/-! ### CONSTRUCT and BEGIN -/

/-- 41_channel_commands.md R141: CONSTRUCT at its one micro-step. With a free slot, a supported peripheral and a
capacity it sets the slot's registers and the registry entry (replacing any earlier one, 43_registry_dispatch.md R190)
and returns OK; otherwise it returns REJECTED. Every other slot, registry entry, byte of memory, the hardware layer,
the call log and the inputs are as before. -/
def Obligations.ConstructBuildsTheChannelOrIsRejected : Prop :=
  ∀ (s : State) (c : Slot) (k : Pid) (n : Idx), s.upc = .construct1 c k n →
    (c.val < s.par.nch → (s.chan c).valid = false → k.val < s.par.np → n ≠ 0 →
      ∃ t, exec (.construct c k n) s = .next t ∧
        t.chan c = { valid := true, handle := k, cap := n, rxh := 0, rxt := 0, txh := 0, txt := 0 } ∧
        SameChansBut c s t ∧ t.regAt k = some c ∧ (∀ j, j ≠ k → t.regAt j = s.regAt j) ∧
        t.upc = .idle ∧ t.results = s.results ++ [0x00000000] ∧
        SameMemory s t ∧ SameLayer s t ∧ SameInputs s t) ∧
    (s.par.nch ≤ c.val ∨ (s.chan c).valid = true ∨ s.par.np ≤ k.val ∨ n = 0 →
      exec (.construct c k n) s = .next { s with upc := .idle, results := s.results ++ [0x03000000] })

/-- 41_channel_commands.md R142: BEGIN on a constructed channel, under the reference layer, with nothing armed and no
failure forced (a forced ok is consumed): one arm request for the channel's scratch byte, answered ok, and OK is
returned. Nothing of the block but `UPC` changes. -/
def Obligations.BeginArmsTheScratchByte : Prop :=
  ∀ (s : State) (c : Slot) (rest : List HwStatus), s.upc = .begin1 c → c.val < s.par.nch → (s.chan c).valid = true →
    (s.chan c).handle.val < s.par.np → s.par.hwModel = .reference →
    (s.periph (s.chan c).handle).rxArm = none → NoFailureForced (s.periph (s.chan c).handle).injRx rest →
    ∃ t, exec (.beginCh c) s = .next t ∧
      t.hwlog = s.hwlog ++ [.receiveArm (s.chan c).handle c .ok] ∧
      t.periph (s.chan c).handle = { s.periph (s.chan c).handle with rxArm := some c, injRx := rest } ∧
      SamePeriphsBut (s.chan c).handle s t ∧ t.envFault = s.envFault ∧ t.draws = s.draws ∧
      t.upc = .idle ∧ t.results = s.results ++ [0x00000000] ∧
      t.chans = s.chans ∧ t.reg = s.reg ∧ SameMemory s t ∧ SameInputs s t

/-- The status of BEGIN's arm request is discarded (41_channel_commands.md R142, 92_eei_decisions.md D17): whatever a
forced answer or a free layer says, BEGIN makes one call, logs it, and returns OK. -/
def Obligations.BeginReturnsOkWhateverTheLayerAnswers : Prop :=
  ∀ (s : State) (c : Slot), s.upc = .begin1 c → c.val < s.par.nch → (s.chan c).valid = true →
    s.par.hwModel = .free ∨
      (∃ st rest, (s.periph (s.chan c).handle).injRx = st :: rest ∧ st ≠ .ok) →
    ∃ t st, exec (.beginCh c) s = .next t ∧ t.hwlog = s.hwlog ++ [.receiveArm (s.chan c).handle c st] ∧
      t.upc = .idle ∧ t.results = s.results ++ [0x00000000] ∧ t.chans = s.chans ∧ t.reg = s.reg ∧ SameMemory s t

/-- 44_hardware_layer.md R225, R218: a state with `ENVFAULT = 1` under the reference layer is a fault, whatever comes
next, so no step clears the bit. Every arm request made while a receive is armed, with no failure forced (a forced ok
is consumed first), sets it, is given no answer (no record is logged, no result returned), and no step is possible
afterwards: BEGIN twice or between a delivery and its event (70_reset_and_hazards.md R284), the handler's arm in IRQRX,
and an arm request by itself (log 9), whatever slot it names (log 26). How the operation ends is log 11. -/
def Obligations.DoubleArmFaultsTheRun : Prop :=
  (∀ s : State, s.par.hwModel = .reference → s.envFault = true → step s = .fault .envFault) ∧
  ∀ (s : State) (p : Pid) (c : Slot) (rest : List HwStatus), p.val < s.par.np → s.par.hwModel = .reference →
    (s.periph p).rxArm ≠ none → NoFailureForced (s.periph p).injRx rest →
    (s.upc = .begin1 c → c.val < s.par.nch → (s.chan c).valid = true → (s.chan c).handle = p →
      ∃ t, exec (.beginCh c) s = .next t ∧ t.upc = s.upc ∧ EndsInDoubleArm p rest s t) ∧
    (∀ k v, k.val < s.par.np → s.regAt k = some c → (s.chan c).handle = p → s.bufOk ⟨c, .rx⟩ = true →
      s.byteAt (.scr c) 0 = some v →
      ∃ t, exec (.irqRx k) s = .next t ∧ EndsInDoubleArm p rest s t) ∧
    ∃ t, exec (.hwReceiveArm p c) s = .next t ∧ EndsInDoubleArm p rest s t

/-! ### The receive side of the normal context -/

/-- 41_channel_commands.md R143: the four micro-steps of READ, each with all it changes. -/
def Obligations.ReadFollowsItsStepList : Prop :=
  ∀ (s : State) (c : Slot), s.bufOk ⟨c, .rx⟩ = true →
    (s.upc = .read1 c → c.val < s.par.nch → (s.chan c).valid = true →
      exec (.read c) s = .next { s with upc := .read2 c (s.chan c).rxh }) ∧
    (∀ h, s.upc = .read2 c h → h = (s.chan c).rxt →
      exec (.read c) s = .next { s with upc := .idle, results := s.results ++ [0x02000000] }) ∧
    (∀ h, s.upc = .read2 c h → h ≠ (s.chan c).rxt →
      exec (.read c) s = .next { s with upc := .read3 c h (s.chan c).rxt }) ∧
    (∀ h t v, s.upc = .read3 c h t → t.toNat < (s.chan c).cap.toNat → s.byteAt (.rxmem c) t = some v →
      exec (.read c) s = .next { s with upc := .read4 c h t v }) ∧
    (∀ h t v, s.upc = .read4 c h t v →
      exec (.read c) s = .next { s.setChan c { s.chan c with
          rxt := BitVec.ofNat 16 ((t.toNat + 1) % (s.chan c).cap.toNat) } with
        upc := .idle, results := s.results ++ [v.setWidth 32] })

/-- 41_channel_commands.md R143: READ with nothing in between. On a non-empty buffer it takes its start and four
micro-steps, returns the oldest byte and advances `RXT`; on an empty one it takes its start and two micro-steps and
returns EMPTY. Nothing else changes: no storage byte, no other register, no hardware call. -/
def Obligations.ReadReturnsTheOldestByteOrEmpty : Prop :=
  ∀ (s : State) (c : Slot), s.upc = .idle → c.val < s.par.nch → (s.chan c).valid = true →
    s.bufOk ⟨c, .rx⟩ = true →
    (∀ v, (s.chan c).rxh ≠ (s.chan c).rxt → s.byteAt (.rxmem c) (s.chan c).rxt = some v →
      turnsOf (.read c) 5 s = .next { s.setChan c { s.chan c with
          rxt := BitVec.ofNat 16 (((s.chan c).rxt.toNat + 1) % (s.chan c).cap.toNat) } with
        results := s.results ++ [v.setWidth 32] }) ∧
    ((s.chan c).rxh = (s.chan c).rxt →
      turnsOf (.read c) 3 s = .next { s with results := s.results ++ [0x02000000] })

/-- 41_channel_commands.md R146: AVAIL returns 1 exactly when the RX buffer is non-empty, and changes nothing else;
its two micro-steps and its uninterrupted run. -/
def Obligations.AvailTellsWhetherTheBufferIsNonEmpty : Prop :=
  ∀ (s : State) (c : Slot), s.bufOk ⟨c, .rx⟩ = true →
    (s.upc = .avail1 c → c.val < s.par.nch → (s.chan c).valid = true →
      exec (.avail c) s = .next { s with upc := .avail2 c (s.chan c).rxh }) ∧
    (∀ h, s.upc = .avail2 c h →
      exec (.avail c) s = .next { s with
        upc := .idle, results := s.results ++ [if h ≠ (s.chan c).rxt then 0x00000001 else 0x00000000] }) ∧
    (s.upc = .idle → c.val < s.par.nch → (s.chan c).valid = true →
      turnsOf (.avail c) 3 s = .next { s with
        results := s.results ++ [if (s.chan c).rxh ≠ (s.chan c).rxt then 0x00000001 else 0x00000000] })

/-- 41_channel_commands.md R147, 40_buffer_engine.md R125: RCOUNT returns `(h - t + N) mod N`, computed over the
integers, and changes nothing else; its two micro-steps and its uninterrupted run. -/
def Obligations.RcountReturnsTheOccupancy : Prop :=
  ∀ (s : State) (c : Slot), s.bufOk ⟨c, .rx⟩ = true →
    (s.upc = .rcount1 c → c.val < s.par.nch → (s.chan c).valid = true →
      exec (.rcount c) s = .next { s with upc := .rcount2 c (s.chan c).rxh }) ∧
    (∀ h, s.upc = .rcount2 c h → h.toNat < (s.chan c).cap.toNat →
      exec (.rcount c) s = .next { s with upc := .idle, results := s.results ++ [BitVec.ofInt 32
        (((h.toNat : Int) - (s.chan c).rxt.toNat + (s.chan c).cap.toNat) % (s.chan c).cap.toNat)] }) ∧
    (s.upc = .idle → c.val < s.par.nch → (s.chan c).valid = true →
      turnsOf (.rcount c) 3 s = .next { s with results := s.results ++ [BitVec.ofInt 32
        ((((s.chan c).rxh.toNat : Int) - (s.chan c).rxt.toNat + (s.chan c).cap.toNat)
          % (s.chan c).cap.toNat)] })

/-- 41_channel_commands.md R148, 40_buffer_engine.md R126: the two stores of FLUSHRX, in the order `FLUSH_ORDER` says,
and its uninterrupted run; storage, scratch, the hardware layer and everything else stay (70_reset_and_hazards.md
R290). -/
def Obligations.FlushRxStoresZeroTwiceInFlushOrder : Prop :=
  ∀ (s : State) (c : Slot), s.bufOk ⟨c, .rx⟩ = true →
    (s.upc = .flushRx1 c → c.val < s.par.nch → (s.chan c).valid = true →
      exec (.flushRx c) s = .next { s.setChan c (match s.par.flushOrder with
          | .headFirst => { s.chan c with rxh := 0 }
          | .tailFirst => { s.chan c with rxt := 0 }) with upc := .flushRx2 c }) ∧
    (s.upc = .flushRx2 c →
      exec (.flushRx c) s = .next { s.setChan c (match s.par.flushOrder with
          | .headFirst => { s.chan c with rxt := 0 }
          | .tailFirst => { s.chan c with rxh := 0 }) with
        upc := .idle, results := s.results ++ [0x00000000] }) ∧
    (s.upc = .idle → c.val < s.par.nch → (s.chan c).valid = true →
      turnsOf (.flushRx c) 3 s = .next { s.setChan c { s.chan c with rxh := 0, rxt := 0 } with
        results := s.results ++ [0x00000000] })

/-! ### The transmit side of the normal context -/

/-- 41_channel_commands.md R149, 40_buffer_engine.md R126: the two stores of FLUSHTX, in the order `FLUSH_ORDER` says,
and its uninterrupted run; storage, scratch, the hardware layer (a byte in flight too, 70_reset_and_hazards.md R290)
and everything else stay. -/
def Obligations.FlushTxStoresZeroTwiceInFlushOrder : Prop :=
  ∀ (s : State) (c : Slot), s.bufOk ⟨c, .tx⟩ = true →
    (s.upc = .flushTx1 c → c.val < s.par.nch → (s.chan c).valid = true →
      exec (.flushTx c) s = .next { s.setChan c (match s.par.flushOrder with
          | .headFirst => { s.chan c with txh := 0 }
          | .tailFirst => { s.chan c with txt := 0 }) with upc := .flushTx2 c }) ∧
    (s.upc = .flushTx2 c →
      exec (.flushTx c) s = .next { s.setChan c (match s.par.flushOrder with
          | .headFirst => { s.chan c with txt := 0 }
          | .tailFirst => { s.chan c with txh := 0 }) with
        upc := .idle, results := s.results ++ [0x00000000] }) ∧
    (s.upc = .idle → c.val < s.par.nch → (s.chan c).valid = true →
      turnsOf (.flushTx c) 3 s = .next { s.setChan c { s.chan c with txh := 0, txt := 0 } with
        results := s.results ++ [0x00000000] })

/-- 41_channel_commands.md R144, steps W.1 to W.4: the push of WRITE. W.3 stores the byte at the head it loaded, and no
other byte of memory changes; W.4 then advances `TXH`. -/
def Obligations.WritePushFollowsItsStepList : Prop :=
  ∀ (s : State) (c : Slot) (b : Byte), s.bufOk ⟨c, .tx⟩ = true →
    (s.upc = .write1 c b → c.val < s.par.nch → (s.chan c).valid = true →
      exec (.write c b) s = .next { s with upc := .write2 c b (s.chan c).txh }) ∧
    (∀ h, s.upc = .write2 c b h → (h.toNat + 1) % (s.chan c).cap.toNat = (s.chan c).txt.toNat →
      exec (.write c b) s = .next { s with upc := .idle, results := s.results ++ [0x01000000] }) ∧
    (∀ h, s.upc = .write2 c b h → (h.toNat + 1) % (s.chan c).cap.toNat ≠ (s.chan c).txt.toNat →
      exec (.write c b) s = .next { s with upc := .write3 c b h (s.chan c).txt }) ∧
    (∀ h t, s.upc = .write3 c b h t → h.toNat < (s.chan c).cap.toNat →
      ∃ u, exec (.write c b) s = .next u ∧ u.byteAt (.txmem c) h = some b ∧ SameMemoryBut (.txmem c) h s u ∧
        u = { s with mem := u.mem, upc := .write4 c b h t }) ∧
    (∀ h t, s.upc = .write4 c b h t →
      exec (.write c b) s = .next { s.setChan c { s.chan c with
          txh := BitVec.ofNat 16 ((h.toNat + 1) % (s.chan c).cap.toNat) } with upc := .write5 c b h t })

/-- 41_channel_commands.md R144, steps W.5 to W.10: whether to start a transmission is decided by the answer of
`hw_is_ready` alone; the pop then loads the byte at `TXT` and advances `TXT`, and the byte is handed to the hardware
layer, whose answer is discarded. What the two calls answer is stated of the calls themselves. -/
def Obligations.WriteKickOffFollowsItsStepList : Prop :=
  ∀ (s : State) (c : Slot) (b : Byte) (h t : Idx) (r : Bool),
    (s.upc = .write5 c b h t → (hwIsReady (s.chan c).handle s).1 = false →
      exec (.write c b) s = .next { (hwIsReady (s.chan c).handle s).2 with
        upc := .idle, results := s.results ++ [0x00000000] }) ∧
    (s.upc = .write5 c b h t → (hwIsReady (s.chan c).handle s).1 = true →
      exec (.write c b) s = .next { (hwIsReady (s.chan c).handle s).2 with upc := .write6 c b h t true }) ∧
    (s.upc = .write6 c b h t r → s.bufOk ⟨c, .tx⟩ = true →
      exec (.write c b) s = .next { s with upc := .write7 c b h t r (s.chan c).txh }) ∧
    (∀ h2, s.upc = .write7 c b h t r h2 → s.bufOk ⟨c, .tx⟩ = true → h2 = (s.chan c).txt →
      exec (.write c b) s = .next { s with upc := .idle, results := s.results ++ [0x00000000] }) ∧
    (∀ h2, s.upc = .write7 c b h t r h2 → s.bufOk ⟨c, .tx⟩ = true → h2 ≠ (s.chan c).txt →
      exec (.write c b) s = .next { s with upc := .write8 c b h t r h2 (s.chan c).txt }) ∧
    (∀ h2 t2 v, s.upc = .write8 c b h t r h2 t2 → s.bufOk ⟨c, .tx⟩ = true → t2.toNat < (s.chan c).cap.toNat →
      s.byteAt (.txmem c) t2 = some v →
      exec (.write c b) s = .next { s with upc := .write9 c b h t r h2 t2 v }) ∧
    (∀ h2 t2 v, s.upc = .write9 c b h t r h2 t2 v → s.bufOk ⟨c, .tx⟩ = true →
      exec (.write c b) s = .next { s.setChan c { s.chan c with
          txt := BitVec.ofNat 16 ((t2.toNat + 1) % (s.chan c).cap.toNat) } with
        upc := .write10 c b h t r h2 t2 v }) ∧
    (∀ h2 t2 v, s.upc = .write10 c b h t r h2 t2 v →
      exec (.write c b) s = .next { (hwTransmitByte (s.chan c).handle v s).2 with
        upc := .idle, results := s.results ++ [0x00000000] })

/-- 60_exceptions.md R241, 41_channel_commands.md R144: WRITE on a full TX buffer, with nothing in between, returns
FULL after its start and two micro-steps; nothing else changes and no hardware call is made. -/
def Obligations.WriteOnAFullBufferReturnsFull : Prop :=
  ∀ (s : State) (c : Slot) (b : Byte), s.upc = .idle → c.val < s.par.nch → (s.chan c).valid = true →
    s.bufOk ⟨c, .tx⟩ = true → ((s.chan c).txh.toNat + 1) % (s.chan c).cap.toNat = (s.chan c).txt.toNat →
    turnsOf (.write c b) 3 s = .next { s with results := s.results ++ [0x01000000] }

/-- 41_channel_commands.md R144 under the reference layer, with nothing in between, while a transmit is in flight: the
byte is queued at the old head, `TXH` advances, the one call is `hw_is_ready`, answered 0, and OK is returned. -/
def Obligations.WriteQueuesTheByteWhileBusy : Prop :=
  ∀ (s : State) (c : Slot) (b : Byte), s.upc = .idle → c.val < s.par.nch → (s.chan c).valid = true →
    s.bufOk ⟨c, .tx⟩ = true → ((s.chan c).txh.toNat + 1) % (s.chan c).cap.toNat ≠ (s.chan c).txt.toNat →
    s.par.hwModel = .reference → (s.chan c).handle.val < s.par.np → (s.periph (s.chan c).handle).txBusy = true →
    ∃ t, turnsOf (.write c b) 6 s = .next t ∧
      t.chan c = { s.chan c with txh := BitVec.ofNat 16 (((s.chan c).txh.toNat + 1) % (s.chan c).cap.toNat) } ∧
      SameChansBut c s t ∧ t.reg = s.reg ∧ t.upc = .idle ∧
      t.byteAt (.txmem c) (s.chan c).txh = some b ∧ SameMemoryBut (.txmem c) (s.chan c).txh s t ∧
      t.results = s.results ++ [0x00000000] ∧ t.hwlog = s.hwlog ++ [.isReady (s.chan c).handle false] ∧
      t.periphs = s.periphs ∧ t.envFault = s.envFault ∧ t.draws = s.draws ∧ SameInputs s t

= What is needed =
Copy out each line from the listing that contains the string "headFirst".

= Task solution =
          | .headFirst => { s.chan c with rxh := 0 }
          | .headFirst => { s.chan c with rxt := 0 }
          | .headFirst => { s.chan c with txh := 0 }
          | .headFirst => { s.chan c with txt := 0 }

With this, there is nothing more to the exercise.